E.GOVERNMENT ROLE & SUPPORT:
The ministry of road transport & highways is primarily concerned with the development of
national highways in India. The ministry is currently following an agency system in developing
roads in India. State Government, the Border Road Organization and the National Highway
authority of India acts as agencies of the Central Government. The prime focus of the
government is to develop roads of international standards, which are to provide facilities for
uninterrupted flow of traffic with enhanced safety measures including better riding surface,
better road geometry, better traffic management, service roads, grade separators, over bridges
and underpasses, by-passes and way side amenities. To execute its plan the ministry has
undertaken a National Highways Development Project which is being implemented in phases
and also the improvement of 54,500km of arterial roads is being done to make it to international
standards. A Special Accelerated Road Development Programme in North Eastern Region
(SARDP-NE) is being undertaken to widen 10,141 km of National Highways ensuring
connectivity of 88 districts in the north eastern region to the National Highways.

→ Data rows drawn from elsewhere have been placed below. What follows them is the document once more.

/-! ## Queues and transmission -/

/-- A record leaves a queue (06 R108, 02 R33, R35, 07 R124, R127): the queue loses it and its cells, a normal queue left empty has its
port's guard count at 0, a deficit round robin queue its deficit; the holders fall by one and at 0 the record and its cells return; the
held count of the station it names falls by one, and at 0 a released station whose walk has ended is freed, RELEASE finishing DONE. -/
def Obligations.RecordLeavesQueue : Prop :=
  ∀ (s : State) (q : QueueId) (r : RecordIx),
    let t := leaveQueue q r s
    let left := (s.queue q).records.erase r
    t.queue q = { s.queue q with records := left, tally := (s.queue q).tally - (s.record r).cellCount } ∧
    (∀ q', q' ≠ q → t.queue q' = s.queue q') ∧
    (left = [] → (∀ k, q = .normal k → (t.port (queuePort q)).guardCount = 0) ∧
      (∀ b d, q = drrQueue b d → (t.side b).deficit.get (drrIx d) = 0)) ∧
    (left ≠ [] → t.fore = s.fore ∧ t.aft = s.aft ∧ ∀ p, (t.port p).guardCount = (s.port p).guardCount) ∧
    ((s.record r).holders ≤ 1 → (t.record r).stage = .free ∧ t.mem.free = s.mem.free ++ cellsOf s.mem r) ∧
    (1 < (s.record r).holders → t.record r = { s.record r with holders := (s.record r).holders - 1 } ∧
      t.mem.free = s.mem.free) ∧
    (∀ r', r' ≠ r → t.record r' = s.record r') ∧ t.mem.bytes = s.mem.bytes ∧
    ((s.record r).dest = none → t.table = s.table ∧ t.mgmt = s.mgmt) ∧
    (∀ i, (s.record r).dest = some i → (∀ j, j ≠ i → t.entry j = s.entry j) ∧
      ((∀ f, s.mgmt.exec = some f → f.phase ≠ .releaseWait i) ∨ 1 < (s.entry i).heldCount →
        t.entry i = { s.entry i with heldCount := (s.entry i).heldCount - 1 } ∧ t.mgmt = s.mgmt) ∧
      ((∃ f, s.mgmt.exec = some f ∧ f.phase = .releaseWait i) → (s.entry i).heldCount ≤ 1 →
        t.entry i = StationEntry.freed (s.entry i).lastRefill ∧ t.mgmt = (finishItem .done [] s).mgmt)) ∧
    t.table.reports = s.table.reports ∧ t.notice = s.notice ∧ t.globals = s.globals ∧ t.line = s.line ∧ t.time = s.time ∧
    ∀ p, (t.port p).link = (s.port p).link ∧ (t.port p).tx = (s.port p).tx ∧ (t.port p).intake = (s.port p).intake

/-- The re-home check of the head r of a carriage-port queue q (05 R93 to R97). Without a destination it is sent. A BARRED destination
drops it as REFUSED, a detached one as UNREACHABLE; one attached to this port has it sent. For one attached to another port p, a record
not yet re-homed, no older than the re-home limit, that p's queue admits moves to the tail of that queue, marked re-homed, counted
REHOMED, its holders and its station's held count as they were; any other is dropped as STALE_DROPS. -/
def Obligations.HeadMeetsRehomeCheck : Prop :=
  ∀ (s : State) (q : QueueId) (r : RecordIx) (l : List RecordIx), isCarriage (queuePort q) = true →
    (s.queue q).records = r :: l →
    ((s.record r).dest = none → rehomeCheck q r s = .send) ∧
    (∀ i, (s.record r).dest = some i →
      ((s.entry i).state = .barred → rehomeCheck q r s = .gone (leaveQueue q r (countStation i .refused s))) ∧
      ((s.entry i).state ≠ .barred →
        ((s.entry i).attachment = none → rehomeCheck q r s = .gone (leaveQueue q r (countGlobal .unreachable s))) ∧
        ((s.entry i).attachment = some (queuePort q) → rehomeCheck q r s = .send) ∧
        (∀ p c, (s.entry i).attachment = some p → p ≠ queuePort q → isCarriage p = true →
          (s.record r).cls = some (.grant c) →
          let q' := stationQueue p c
          let moves := (s.record r).rehomed = false ∧ (s.time.ms - (s.record r).arrival).toNat ≤ s.roam.rehomeLimit ∧
            queueAdmits q' (s.record r).cellCount s = true
          (¬ moves → rehomeCheck q r s = .gone (leaveQueue q r (countGlobal .staleDrops s))) ∧
          (moves → ∃ t, rehomeCheck q r s = .gone t ∧
            t.queue q = { s.queue q with records := l, tally := (s.queue q).tally - (s.record r).cellCount } ∧
            t.queue q' = { s.queue q' with
              records := (s.queue q').records ++ [r], tally := (s.queue q').tally + (s.record r).cellCount } ∧
            (∀ k, k ≠ q → k ≠ q' → t.queue k = s.queue k) ∧
            (∀ x, t.port x = if x = queuePort q ∧ l = [] ∧ (∃ k, q = .normal k) then { s.port x with guardCount := 0 }
              else s.port x) ∧
            t = { s with
              queues := t.queues, ports := t.ports
              mem := { s.mem with records := s.mem.records.modify r (fun x => { x with rehomed := true }) }
              globals := s.globals.modify (globalCounterIx .rehomed) satIncrement }))))

/-- TRANSMIT_CHOICE of a carriage port (07 R118, R119, R122 to R124). A port that is not IDLE, not UP or HELD, in a flush walk, or with
empty queues changes nothing. Otherwise the seat queue, or at a radio port the priority queue, or the normal queue when the priority
queue is empty or the guard count has reached 16, gives its head r. Passed by the re-home check, r is in transmission with 0 bytes
sent, and the guard count follows; dropped or moved by it, the choice is made again on what is left. -/
def Obligations.CarriageChoiceTaken : Prop :=
  ∀ (s : State) (p : Port), isCarriage p = true →
    let ready := (s.port p).tx = .idle ∧ isUpOrHeld (s.port p).state = true ∧ (s.port p).flush = none
    (¬ ready → exec (.transmitChoice p) s = .next s) ∧
    ((∀ q, queuePort q = p → (s.queue q).records = []) → exec (.transmitChoice p) s = .next s) ∧
    (ready → ∀ q r l, queuePort q = p → (s.queue q).records = r :: l →
      (∀ k, q = .priority k → (s.queue (.normal k)).records = [] ∨ (s.port p).guardCount < 16) →
      (∀ k, q = .normal k → (s.queue (.priority k)).records = [] ∨ 16 ≤ (s.port p).guardCount) →
      (rehomeCheck q r s = .send → exec (.transmitChoice p) s = .next { s with
        ports := s.ports.modify p (fun u => { u with
          tx := .sending r q 0
          guardCount := match q with
            | .priority k => if (s.queue (.normal k)).records = [] then u.guardCount else u.guardCount + 1
            | .normal _ => 0
            | _ => u.guardCount }) }) ∧
      (∀ t, rehomeCheck q r s = .gone t → exec (.transmitChoice p) s = exec (.transmitChoice p) t))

A special
programme for development of roads in extremism affected areas have also been undertakenwhich connects 34 districts in 8 states of Andhra Pradesh, Bihar, Jharkhand, Chhattisgarh,
Madhya Pradesh, Maharashtra, Orissa and Uttar Pradesh. The ministry is also providing funds
from Central Road Fund to the state governments and Union Territories to connect the state
roads and other rural roads under the scheme of Inter-state connectivity & Economic Importance.
The ministry in order to attract private investment in road sector has started offering projects at
Build, Operate, and Transfer (BOT) basis allowing entrepreneurs to collect their investment from
tolls on selected stretches. Also the government initiative to provide capital grant of 40% of the
project cost and 100% tax exemption in any consecutive 10 years out of 20 years is seen as
positive step towards public-private partnership.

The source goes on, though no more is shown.